Sleep is a universal necessity of humans, and approximately one-third of the human life is spent in the sleep state. Deprivation or disruption of sleep consistently results in adverse physiologic effects.
Despite large amounts of research into the true definition of sleep, the complete purpose for sleep is not fully understood. It is known, though, that adequate sleep is needed to heal the body, maintain alertness, and assist with learning and memory. However, the complexity and study of sleep requires a comprehensive understanding of the physiology, neurochemistry, neuroanatomy and associated mechanisms by which these areas interact.
Normal sleep can be viewed from two aspects:
(1) The actual distribution of sleep cycles relative to nonrapid eye movement (NREM) and rapid eye movement (REM)
(2) The neurotransmitters that affect regulation of the sleep-wake cycle. Each of these areas changes as the human progresses from infancy to elderly.
NREM AND REM SLEEP
Structural characteristics of normal sleep can be referred to as sleep architecture, which comprises two distinct states: NREM, which is subdivided into Stages 1-4 ; and REM .
NREM and REM sleep occur in varying proportions during a sleep period, and they also alternate in cyclical fashion with each other throughout sleep. Also, their proportional distribution during sleep changes with age.
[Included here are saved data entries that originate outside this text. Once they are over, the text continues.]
-- ==== Sys2Proof/Machine/Bench.lean ====
section
/-!
DEFINITION. Machine/Bench.lean: MATMUL and CONV: descriptors and their checks (R85 to R90), the element each output reads
(R85, R87 to R89), the arithmetic (R41 to R48, R65 to R70, R86), spoil (R83) and execution time (R91, R506).
-/
namespace Sys2Proof.Machine
open Sys2Proof

/-- What a compute operation gives between two cursors: its output elements per tensor, the flags it raises (R59), whether
it read spoil, the running state it saves, the output blocks that it has still to write whole, and the cursor it reaches. -/
structure Work where
  outs : List (Tensor × List OutElem)
  flags : Flags
  spoil : Bool
  held : List Held
  left : List Nat
  cur : List Nat
deriving DecidableEq, Repr

/-- No work. -/
def Work.none : Work := ⟨[], fNone, false, [], [], []⟩

/-- A saved value of an operation's running state. -/
def heldAt (hs : List Held) (key : Nat) : Option Held := hs.find? fun h => h.key == key

/-- Where a range's cursor goes: the place a command names, never back and never past the end; the end where it names none. -/
def cursorTo (cur till : List Nat) (r total : Nat) : Nat :=
  match till[r]? with
  | some t => min total (max (lget 0 cur r) t)
  | .none => total

/-- Classes of operand pairs (R63, R86). -/
inductive BClass where
  | int | real | ci | cf
deriving DecidableEq, Repr

/-- A MATMUL or CONV as decoded: for a MATMUL `geo` is M, N, K; for a CONV the batch is read from the tensor. -/
structure BenchJob where
  mat : Bool
  a : Nat
  w : Nat
  dst : Nat
  c : Nat
  fa : Nat
  fw : Nat
  fd : Nat
  accum : Bool
  part : Bool
  flow : Nat
  zpEn : Bool
  ksplit : Bool
  zp : Int
  x : Desc
deriving DecidableEq, Repr

/-- The fields of a MATMUL (R85) or CONV (R87). -/
def benchJob (x : Desc) : BenchJob :=
  let mat := hOpcode x == 0x10
  let o := if mat then 48 else 52
  { mat := mat, a := dfield x 24 0 32, w := dfield x 28 0 32, dst := dfield x 32 0 32,
    c := dfield x (if mat then 56 else 60) 0 32, fa := dfield x o 4 4, fw := dfield x o 0 4, fd := dfield x (o + 1) 0 4,
    accum := dbit x (o + 1) 7, part := dbit x (o + 1) 6, flow := dfield x (o + 1) 4 2, zpEn := dbit x (o + 2) 3,
    ksplit := dbit x (o + 2) 2, zp := sext 32 (dfield x (if mat then 52 else 56) 0 32), x := x }

/-- The operand pairs (R63): class and logical columns. -/
def pairOf (fa fw : Nat) : Option (BClass × Nat) :=
  match fmtOf fa, fmtOf fw with
  | some .int4, some .int4 => some (.int, 256)
  | some .int8, some .int8 => some (.int, 128)
  | some .int8, some .int4 => some (.int, 128)
  | some .f8, some .f8 => some (.real, 128)
  | some .fp16, some .fp16 => some (.real, 32)
  | some .bf16, some .bf16 => some (.real, 32)
  | some .fp32, some .fp32 => some (.real, 8)
  | some .ci16, some .ci16 => some (.ci, 32)
  | some .cf16, some .cf16 => some (.cf, 8)
  | _, _ => none

/-- Whether a destination format is allowed for a class (R86). -/
def dstAllowed (c : BClass) (fd : Nat) : Bool :=
  match c with
  | .int => fd == 3
  | .real => fd == 7 || fd == 6 || fd == 5 || fd == 4
  | .ci => fd == 3
  | .cf => fd == 9 || fd == 7

/-- Elements of the destination tensor per output element: two for a pair format (R86). -/
def dstWidth (c : BClass) (fd : Nat) : Nat :=
  match c with
  | .ci => 2
  | .cf => if fd = 7 then 2 else 1
  | _ => 1

/-- Elements of the accumulator source per output element (R85, R86). -/
def accWidth (c : BClass) : Nat := match c with | .ci | .cf => 2 | _ => 1

/-- Format code of the accumulator source. -/
def accFmt (c : BClass) : Nat := match c with | .int | .ci => 3 | _ => 7

/-- CONV.IN_H. -/
def cvInH (x : Desc) : Nat := dfield x 36 0 16
/-- CONV.IN_W. -/
def cvInW (x : Desc) : Nat := dfield x 38 0 16
/-- CONV.CIN. -/
def cvCin (x : Desc) : Nat := dfield x 40 0 16
/-- CONV.COUT. -/
def cvCout (x : Desc) : Nat := dfield x 42 0 16
/-- CONV.KH. -/
def cvKh (x : Desc) : Nat := dfield x 44 0 8
/-- CONV.KW. -/
def cvKw (x : Desc) : Nat := dfield x 45 0 8
/-- CONV.STRIDE_H. -/
def cvSh (x : Desc) : Nat := dfield x 46 4 4
/-- CONV.STRIDE_W. -/
def cvSw (x : Desc) : Nat := dfield x 46 0 4
/-- CONV.DIL_H. -/
def cvDh (x : Desc) : Nat := dfield x 47 4 4
/-- CONV.DIL_W. -/
def cvDw (x : Desc) : Nat := dfield x 47 0 4
/-- CONV.PAD_T. -/
def cvPt (x : Desc) : Nat := dfield x 48 4 4
/-- CONV.PAD_B. -/
def cvPb (x : Desc) : Nat := dfield x 48 0 4
/-- CONV.PAD_L. -/
def cvPl (x : Desc) : Nat := dfield x 49 4 4
/-- CONV.PAD_R. -/
def cvPr (x : Desc) : Nat := dfield x 49 0 4
/-- CONV.GROUPS. -/
def cvGroups (x : Desc) : Nat := dfield x 50 0 16

/-- An output extent; zero or less where the kernel does not fit (R88). -/
def convOut (size p0 p1 dil k stride : Nat) : Int := ((size + p0 + p1 : Nat) - (dil * (k - 1) : Nat) - 1 : Int) / (stride : Int) + 1

/-- OUT_H. -/
def cvOutH (x : Desc) : Int := convOut (cvInH x) (cvPt x) (cvPb x) (cvDh x) (cvKh x) (cvSh x)
/-- OUT_W. -/
def cvOutW (x : Desc) : Int := convOut (cvInW x) (cvPl x) (cvPr x) (cvDw x) (cvKw x) (cvSw x)

/-- Whether a reserved bit is set (R6, R85, R87). -/
def benchReserved (x : Desc) : Bool :=
  if hOpcode x = 0x10 then dfield x 50 4 4 != 0 || dfield x 51 0 8 != 0 || dfield x 60 0 32 != 0
  else dfield x 54 4 4 != 0 || dfield x 54 0 2 != 0 || dfield x 55 0 8 != 0

/-- Whether the geometry fields keep their ranges (R85, R87, R90). -/
def benchRangesOk (x : Desc) : Bool :=
  if hOpcode x = 0x10 then
    [36, 40, 44].all fun o => 1 ≤ dfield x o 0 32 && dfield x o 0 32 ≤ 16777216
  else
    [36, 38, 40, 42].all (fun o => 1 ≤ dfield x o 0 16) && 1 ≤ cvKh x && 1 ≤ cvKw x && 1 ≤ cvSh x && 1 ≤ cvSw x
      && 1 ≤ cvDh x && 1 ≤ cvDw x && 1 ≤ cvGroups x && cvCin x % cvGroups x == 0 && cvCout x % cvGroups x == 0
      && 1 ≤ cvOutH x && 1 ≤ cvOutW x

/-- Whether an activation zero point is allowed (R70). -/
def zpOk (j : BenchJob) : Bool :=
  !j.zpEn || (j.fa == 0 && -8 ≤ j.zp && j.zp ≤ 7) || (j.fa == 1 && -128 ≤ j.zp && j.zp ≤ 127)

/-- Outputs per row and the number of rows of the output view: N and M, or COUT and batch × OUT_H × OUT_W. -/
def outCols (j : BenchJob) : Nat := if j.mat then dfield j.x 40 0 32 else cvCout j.x

/-- The batch of a CONV: the outermost dimension of its activation tensor, an extent beyond the recorded rank being 1 (R87). -/
def convBatch (_j : BenchJob) (ta : Tensor) : Nat := tDim ta 3

/-- Rows of the output view. -/
def outRows (j : BenchJob) (ta : Tensor) : Nat :=
  if j.mat then dfield j.x 36 0 32 else convBatch j ta * (cvOutH j.x).toNat * (cvOutW j.x).toNat

/-- Whether a tensor has the extents given, innermost first; an extent beyond its rank is 1. -/
def dimsAre (t : Tensor) (ds : List Nat) : Bool := (List.range 5).all fun i => tDim t i == lget 1 ds i

/-- Whether a tensor is a matrix of the rows and columns given: it has the innermost extent, and its other dimensions hold
the rows. DEDUCED: assumption log 110. -/
def matIs (t : Tensor) (rows cols : Nat) : Bool := tInner t == cols && tElems t == rows * cols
The typical pattern in normal sleep is for the individual to progress from wakefulness to the NREM sleep state, followed by the REM sleep state, and then cyclically alternating between REM and NREM stages. Typically, a night of sleep comprises about 75-80% of NREM sleep and 20-25% of REM sleep. When this cycling becomes irregular and / or there is a deficiency of NREM sleep stages, such as what occurs with narcolepsy, sleep disorders can develop.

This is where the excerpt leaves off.